The battle goes on, but the war is already lost
Whether Europe gets 5G phones one month or five months after the US, and whether it can offer widespread, fully functional commercial 5G networks by 2019, 2020 or 2021, the region has effectively already lost this fight, at least for now.
Now it’s just a case of playing catch-up as much as possible — something many European countries at least appear to be doing effectively.
The likelihood is that most consumers, many of whom are probably on and will continue to be on fixed 24-month contracts with 4G devices and 4G data speeds for now, will be unaffected by the specifics of when 5G becomes available. But being behind does impact individual countries, economies and the European tech industry as a whole.

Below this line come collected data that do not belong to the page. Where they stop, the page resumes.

/-! ### The queue of a context (R126) -/

@[simp] theorem matrixQueue_setQueue (c : CoreSt) (ctx : Nat) (l : List MEntry) : matrixQueue (setQueue c ctx l) ctx = l := by
  by_cases h : ctx = 0 <;> simp [matrixQueue, setQueue, h]

/-- A queue's change touches nothing else of its core. -/
theorem setQueue_rest (c : CoreSt) (ctx : Nat) (l : List MEntry) : { setQueue c ctx l with q0 := c.q0, q1 := c.q1 } = c := by
  by_cases h : ctx = 0 <;> simp [setQueue, h]

/-- The core of a warp whose matrix word has entered the queue of context `ctx`. -/
theorem pushMatrix_eq (s : State) (c : Cls) (act zer : Dword) (units : List MUnit) (checked : Option (List (List Word)))
    (m : MOp) : pushMatrix s c act zer units checked m =
      setCore (pushOp s c false { newOp s .matrix with scope := 0, active := act, zeroed := zer, units := units })
        (curWarp s).core (setQueue (coreOf s (curWarp s).core) ((curBlock s).ctx.getD 0)
          (matrixQueue (coreOf s (curWarp s).core) ((curBlock s).ctx.getD 0) ++
            [⟨s.cur, (curWarp s).nextOp, m, act, false, checked, [], [], [], [], false⟩])) := by
  by_cases h : (curBlock s).ctx.getD 0 = 0 <;> simp only [pushMatrix, setQueue, matrixQueue, h, if_true, if_false] <;> rfl

/-- An operation that keeps its flag changes no flag of the warp as it enters the list. -/
theorem pushOp_late (s : State) (c : Cls) (o : PendOp) : ∃ h, pushOp s c false o = setCur s (setEntry { curWarp s with
    pend := (curWarp s).pend ++ [{ o with flag := clsFlag (curEntry s) c }], nextOp := (curWarp s).nextOp + 1 }
      s.frag { remIssued (curEntry s) c with holds := h }) := ⟨_, rfl⟩

/-- The entry in execution of a warp that replaces it. -/
theorem curEntry_setCore_setEntry (s : State) (w : Warp) (x : Entry) (k : Nat) (c : CoreSt) :
    curEntry (setCore (setCur s (setEntry w s.frag x)) k c) = x := by
  rw [curEntry, show curWarp (setCore (setCur s (setEntry w s.frag x)) k c) = setEntry w s.frag x from curWarp_setCur _ _]
  exact entryOf_setEntry_same _ _ _

theorem pushMatrix_issued (s : State) (c : Cls) (act zer : Dword) (units : List MUnit)
    (checked : Option (List (List Word))) (m : MOp) :
    MatrixIssued c act zer units checked m s (pushMatrix s c act zer units checked m) := by
  obtain ⟨holds, push⟩ := pushOp_late s c { newOp s .matrix with scope := 0, active := act, zeroed := zer, units := units }
  obtain ⟨remA, remB, issued⟩ := remIssued_entry (curEntry s) c
  rw [pushMatrix_eq, push]
  have warp (w : Warp) (x : CoreSt) : curWarp (setCore (setCur s w) (curWarp s).core x) = w := curWarp_setCur s w
  refine ⟨?_, ?_, fun k other => ?_, ?_, ?_, ?_, fun e other => ?_, ?_, fun k other => ?_, rfl⟩
  · rw [coreOf_setCore_same, matrixQueue_setQueue]
  · rw [coreOf_setCore_same, setQueue_rest]
  · rw [coreOf_setCore, if_neg (Ne.symm other)]; rfl
  · rw [warp]; rfl
  · rw [warp]; rfl
  · rw [curEntry_setCore_setEntry, issued]
  · rw [warp, entryOf_setEntry, if_neg (Ne.symm other)]; rfl
  · rw [warp]; rfl
  · rw [warpOf_setCore, warpOf_setCur, if_neg (Ne.symm other)]

/-- A matrix word other than an `MMA` that issues. -/
theorem exec_matrixIssued {i : Instr} {s : State} {c : Cls} (issues : Issues i s) (act zer : State → Dword) (m : State → MOp)
    (meaning : exec i s = word i s fun s => pushMatrix s c (act s) (zer s) [] none (m s)) :
    ∃ t, exec i s = .next t ∧ MatrixIssued c (act s) (zer s) [] none (m s) s t :=
  ⟨_, by rw [meaning, word_next issues], pushMatrix_issued ..⟩

/-! ### The checks of an `MMA` (R113, R114, R116, R117) -/

theorem isBfp_iff (f : Nat) : isBfp f = true ↔ f = 2 ∨ f = 4 ∨ f = 8 := by simp [isBfp, or_assoc]

/-- The descriptors of A and of B in the format block of the word (R114). -/
abbrev descA (s : State) (p : Option Prefix) : MDesc := matrixDesc (readP s (formatBase p))
abbrev descB (s : State) (p : Option Prefix) : MDesc := matrixDesc (readP s (formatBase p + 2))

/-- A format block that R113 and R114 allow. -/
abbrev FormatsLegal (s : State) (p : Option Prefix) : Prop :=
  ((descA s p).good && (descB s p).good && fmtsOk (descA s p).fmt (descB s p).fmt) = true

/-- The same of the bits of its two descriptors. -/
theorem formatsLegal_iff (s : State) (p : Option Prefix) :
    let x := readP s (formatBase p)
    let y := readP s (formatBase p + 2)
    let f := (x.extractLsb' 56 4).toNat
    let g := (y.extractLsb' 56 4).toNat
    (x.extractLsb' 62 2 = 0 ∧ y.extractLsb' 62 2 = 0 ∧ x.getLsbD 55 = false ∧ y.getLsbD 55 = false ∧
      ((f = 2 ∨ f = 4 ∨ f = 8) ∧ (g = 2 ∨ g = 4 ∨ g = 8) ∨ f = 9 ∧ g = 9 ∨ f = 10 ∧ g = 10)) ↔ FormatsLegal s p := by
  simp only [FormatsLegal, descA, descB, matrixDesc, fmtsOk, Bool.and_eq_true, Bool.or_eq_true, Bool.not_eq_true',
    isBfp_iff, beq_iff_eq, and_assoc, and_left_comm, or_assoc]
  rfl

/-- A legal pair is of block floating point or of 16-bit formats, as its first format says. -/
theorem FormatsLegal.bfp {s : State} {p : Option Prefix} (legal : FormatsLegal s p) :
    isBfp (descA s p).fmt = !decide ((descA s p).fmt = 9 ∨ (descA s p).fmt = 10) := by
  simp only [FormatsLegal, fmtsOk, Bool.and_eq_true, Bool.or_eq_true, isBfp_iff, beq_iff_eq] at legal
  obtain ⟨-, (⟨h | h | h, -⟩ | ⟨h, -⟩) | ⟨h, -⟩⟩ := legal <;> simp [h, isBfp]

theorem runFault_none {s : State} {r n : Nat} (fits : r + n ≤ (curWarp s).vregs) : runFault s r n = none := by
  simp [runFault, fits]

theorem runFault_some {s : State} {r n : Nat} (beyond : (curWarp s).vregs < r + n) :
    runFault s r n = some (max r (curWarp s).vregs) := by simp [runFault, beyond]

/-- The bytes of the exponent ranges of A and of B: none for a 16-bit format (R115). -/
def scaleBytesA (s : State) (p : Option Prefix) : Nat :=
  if (descA s p).fmt = 9 ∨ (descA s p).fmt = 10 then 0
  else expBytesA (descA s p).fmt (descB s p).fmt (descA s p).len (curWarp s).width
def scaleBytesB (s : State) (p : Option Prefix) : Nat :=
  if (descA s p).fmt = 9 ∨ (descA s p).fmt = 10 then 0 else expBytesB (descA s p).fmt (descB s p).fmt (descB s p).len

/-- The ranges lie in one stash region each, if the formats have exponents (R115). -/
def ScalesMapped (s : State) (p : Option Prefix) : Prop :=
  (descA s p).fmt = 9 ∨ (descA s p).fmt = 10 ∨
    (inOneRegion (curBlock s) (descA s p).scale.toNat (scaleBytesA s p) = true ∧
      inOneRegion (curBlock s) (descB s p).scale.toNat (scaleBytesB s p) = true)

/-- Both runs of registers lie inside the allocation (R116, R117). -/
def RunsFit (s : State) (p : Option Prefix) (sp : BitVec 1) (a b : BitVec 7) : Prop :=
  regA s p a + regsA (descA s p).fmt (descB s p).fmt (decide (sp = 1#1)) ≤ (curWarp s).vregs ∧
    regB s p b + regsB (descA s p).fmt (descB s p).fmt (curWarp s).width ≤ (curWarp s).vregs

/-- The units of the exponent reads (R115). -/
def scaleUnits (s : State) (p : Option Prefix) : List MUnit :=
  expUnits s (descA s p).scale (scaleBytesA s p) ++ expUnits s (descB s p).scale (scaleBytesB s p)

/-- The operation as the queue holds it. -/
def mmaOp (p : Option Prefix) (sp z nb na : BitVec 1) (tile : BitVec 4) (a b : BitVec 7) (s : State) : MOp :=
  .mma (descA s p).fmt (descB s p).fmt (descA s p).len (descB s p).len (decide (sp = 1#1)) (decide (z = 1#1))
    (decide (nb = 1#1)) (decide (na = 1#1)) tile.toNat (regA s p a) (regB s p b) (descA s p).scale (descB s p).scale

section
variable {s : State} {p : Option Prefix} (legal : FormatsLegal s p)
include legal

theorem FormatsLegal.scaleBytesA : (if isBfp (descA s p).fmt = true
    then expBytesA (descA s p).fmt (descB s p).fmt (descA s p).len (curWarp s).width else 0) = scaleBytesA s p := by
  rw [legal.bfp]
  simp only [Bool.not_eq_true', decide_eq_false_iff_not, ite_not, Machine.scaleBytesA]

theorem FormatsLegal.scaleBytesB : (if isBfp (descA s p).fmt = true
    then expBytesB (descA s p).fmt (descB s p).fmt (descB s p).len else 0) = scaleBytesB s p := by
  rw [legal.bfp]
  simp only [Bool.not_eq_true', decide_eq_false_iff_not, ite_not, Machine.scaleBytesB]

theorem FormatsLegal.unmapped : (isBfp (descA s p).fmt &&
    !(inOneRegion (curBlock s) (descA s p).scale.toNat (Machine.scaleBytesA s p) &&
      inOneRegion (curBlock s) (descB s p).scale.toNat (Machine.scaleBytesB s p))) = true ↔ ¬ ScalesMapped s p := by
  rw [legal.bfp, ← Bool.not_or]
  simp only [ScalesMapped, Bool.not_eq_true', ← Bool.not_eq_true, Bool.or_eq_true, decide_eq_true_iff, Bool.and_eq_true,
    or_assoc]

end

/-- An `MMA` traps on the metadata of a sparse A as it issues (R122, R123). -/
abbrev ChecksMeta (s : State) (sp : BitVec 1) : Prop := sp = 1#1 ∧ (curWarp s).ctl.mstat.getLsbD 7 = true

Pretty much all of the 5G strategies from European governments, including the UK, highlight the technology’s importance for attracting investment and the development of related innovation — driverless cars, for example. There’s also the benefit that, while other markets are still trying to get the right infrastructure in place, you can learn from mistakes early and quickly and course-correct.
Schiavoni’s counterargument is that 5G is so huge that there’s room for new, smaller players to bring new services and offerings to the market. Taking a slightly slower approach to adopting the technology allows these new possibilities to be more carefully considered and incorporated, something he can see potentially happening in Europe.
“It is clear that in the United States they have found a vision and they are going for it,” he said. “It is important to be a leader in 5G, [and for Europe] it is indeed a missed opportunity.”